- Exercise brief -
Pull every line that holds the word "match" from the entries.

- Material provided -
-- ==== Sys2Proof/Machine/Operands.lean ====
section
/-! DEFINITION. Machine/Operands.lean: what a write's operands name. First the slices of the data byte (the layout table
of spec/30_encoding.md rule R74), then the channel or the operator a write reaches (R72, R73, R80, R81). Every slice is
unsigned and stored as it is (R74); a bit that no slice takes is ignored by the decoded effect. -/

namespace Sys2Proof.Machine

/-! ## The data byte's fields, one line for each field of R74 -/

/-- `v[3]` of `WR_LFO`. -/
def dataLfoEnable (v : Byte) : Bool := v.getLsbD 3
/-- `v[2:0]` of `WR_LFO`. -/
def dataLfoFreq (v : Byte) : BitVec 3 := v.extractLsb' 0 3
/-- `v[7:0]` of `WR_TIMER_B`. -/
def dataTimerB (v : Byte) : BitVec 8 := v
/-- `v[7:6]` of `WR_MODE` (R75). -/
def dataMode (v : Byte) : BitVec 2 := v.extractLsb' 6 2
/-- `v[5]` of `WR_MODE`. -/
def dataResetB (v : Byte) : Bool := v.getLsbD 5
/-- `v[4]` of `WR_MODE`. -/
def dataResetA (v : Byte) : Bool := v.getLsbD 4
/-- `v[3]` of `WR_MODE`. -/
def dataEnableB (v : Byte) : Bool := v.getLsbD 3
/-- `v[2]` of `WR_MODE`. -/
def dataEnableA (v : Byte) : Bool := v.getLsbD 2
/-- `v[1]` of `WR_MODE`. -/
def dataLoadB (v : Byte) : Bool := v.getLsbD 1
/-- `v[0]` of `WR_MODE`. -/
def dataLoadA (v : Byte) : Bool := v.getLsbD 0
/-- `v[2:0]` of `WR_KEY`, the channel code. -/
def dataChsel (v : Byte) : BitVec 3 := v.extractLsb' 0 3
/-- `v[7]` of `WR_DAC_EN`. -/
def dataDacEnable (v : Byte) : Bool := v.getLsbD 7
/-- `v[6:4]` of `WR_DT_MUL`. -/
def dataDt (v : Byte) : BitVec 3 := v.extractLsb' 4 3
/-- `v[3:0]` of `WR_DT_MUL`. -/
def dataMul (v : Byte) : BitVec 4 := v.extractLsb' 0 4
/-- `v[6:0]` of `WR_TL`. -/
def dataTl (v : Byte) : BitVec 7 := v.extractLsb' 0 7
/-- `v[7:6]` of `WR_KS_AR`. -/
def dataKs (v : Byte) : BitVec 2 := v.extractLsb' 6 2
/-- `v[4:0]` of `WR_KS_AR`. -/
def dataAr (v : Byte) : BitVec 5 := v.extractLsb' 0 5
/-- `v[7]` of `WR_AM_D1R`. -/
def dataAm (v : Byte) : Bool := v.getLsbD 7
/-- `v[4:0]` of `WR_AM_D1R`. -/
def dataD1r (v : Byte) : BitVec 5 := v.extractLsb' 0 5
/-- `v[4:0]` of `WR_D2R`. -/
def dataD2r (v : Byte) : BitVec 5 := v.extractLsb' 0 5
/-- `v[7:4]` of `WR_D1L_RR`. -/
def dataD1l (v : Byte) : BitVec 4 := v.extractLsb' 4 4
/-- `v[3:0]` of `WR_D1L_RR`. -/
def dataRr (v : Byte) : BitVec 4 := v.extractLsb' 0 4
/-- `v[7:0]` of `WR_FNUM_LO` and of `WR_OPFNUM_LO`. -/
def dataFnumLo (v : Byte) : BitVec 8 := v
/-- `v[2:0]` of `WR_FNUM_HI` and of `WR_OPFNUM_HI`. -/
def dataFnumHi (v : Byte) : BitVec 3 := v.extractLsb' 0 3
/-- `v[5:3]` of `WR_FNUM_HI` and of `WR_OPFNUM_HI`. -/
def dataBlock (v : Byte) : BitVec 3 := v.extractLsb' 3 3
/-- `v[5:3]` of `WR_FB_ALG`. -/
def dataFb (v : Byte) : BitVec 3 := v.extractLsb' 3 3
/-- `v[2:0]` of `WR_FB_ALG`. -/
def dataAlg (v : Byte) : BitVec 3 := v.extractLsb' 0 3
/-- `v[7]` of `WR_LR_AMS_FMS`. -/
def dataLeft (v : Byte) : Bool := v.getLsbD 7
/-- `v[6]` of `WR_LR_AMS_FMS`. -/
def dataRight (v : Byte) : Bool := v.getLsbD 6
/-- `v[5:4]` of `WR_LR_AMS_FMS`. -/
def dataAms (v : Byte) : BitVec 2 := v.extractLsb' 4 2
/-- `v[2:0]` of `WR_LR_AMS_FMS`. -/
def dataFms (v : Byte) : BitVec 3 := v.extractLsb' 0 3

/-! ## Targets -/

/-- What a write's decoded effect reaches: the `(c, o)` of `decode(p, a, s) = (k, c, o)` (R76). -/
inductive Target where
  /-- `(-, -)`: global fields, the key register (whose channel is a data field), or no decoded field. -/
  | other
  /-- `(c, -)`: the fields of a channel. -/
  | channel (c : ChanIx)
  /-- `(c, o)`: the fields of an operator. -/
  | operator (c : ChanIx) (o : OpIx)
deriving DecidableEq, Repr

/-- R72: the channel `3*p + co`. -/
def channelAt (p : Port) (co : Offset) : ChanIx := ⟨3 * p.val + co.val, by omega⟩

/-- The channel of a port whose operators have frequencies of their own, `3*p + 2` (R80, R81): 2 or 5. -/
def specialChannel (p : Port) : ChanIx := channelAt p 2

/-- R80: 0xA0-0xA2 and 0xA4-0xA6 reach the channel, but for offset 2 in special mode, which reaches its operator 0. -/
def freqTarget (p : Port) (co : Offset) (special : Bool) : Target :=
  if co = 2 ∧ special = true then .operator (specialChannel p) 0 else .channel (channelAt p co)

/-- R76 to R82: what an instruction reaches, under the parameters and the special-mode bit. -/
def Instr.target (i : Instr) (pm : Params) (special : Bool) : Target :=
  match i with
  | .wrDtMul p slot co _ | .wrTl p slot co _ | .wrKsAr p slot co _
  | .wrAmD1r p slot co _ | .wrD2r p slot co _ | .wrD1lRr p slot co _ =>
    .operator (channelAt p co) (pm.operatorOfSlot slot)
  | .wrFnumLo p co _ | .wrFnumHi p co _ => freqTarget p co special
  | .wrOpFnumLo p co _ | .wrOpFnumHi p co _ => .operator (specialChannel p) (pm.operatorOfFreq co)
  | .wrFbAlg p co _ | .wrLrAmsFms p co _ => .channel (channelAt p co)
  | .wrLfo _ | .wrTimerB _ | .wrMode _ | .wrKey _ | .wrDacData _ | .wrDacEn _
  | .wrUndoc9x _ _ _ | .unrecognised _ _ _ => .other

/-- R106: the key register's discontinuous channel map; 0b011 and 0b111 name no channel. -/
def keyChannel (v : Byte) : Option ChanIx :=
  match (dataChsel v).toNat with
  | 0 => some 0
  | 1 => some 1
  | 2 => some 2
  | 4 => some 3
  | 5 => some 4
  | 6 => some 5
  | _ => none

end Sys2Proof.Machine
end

- Result for this exercise -
  match i with
  match (dataChsel v).toNat with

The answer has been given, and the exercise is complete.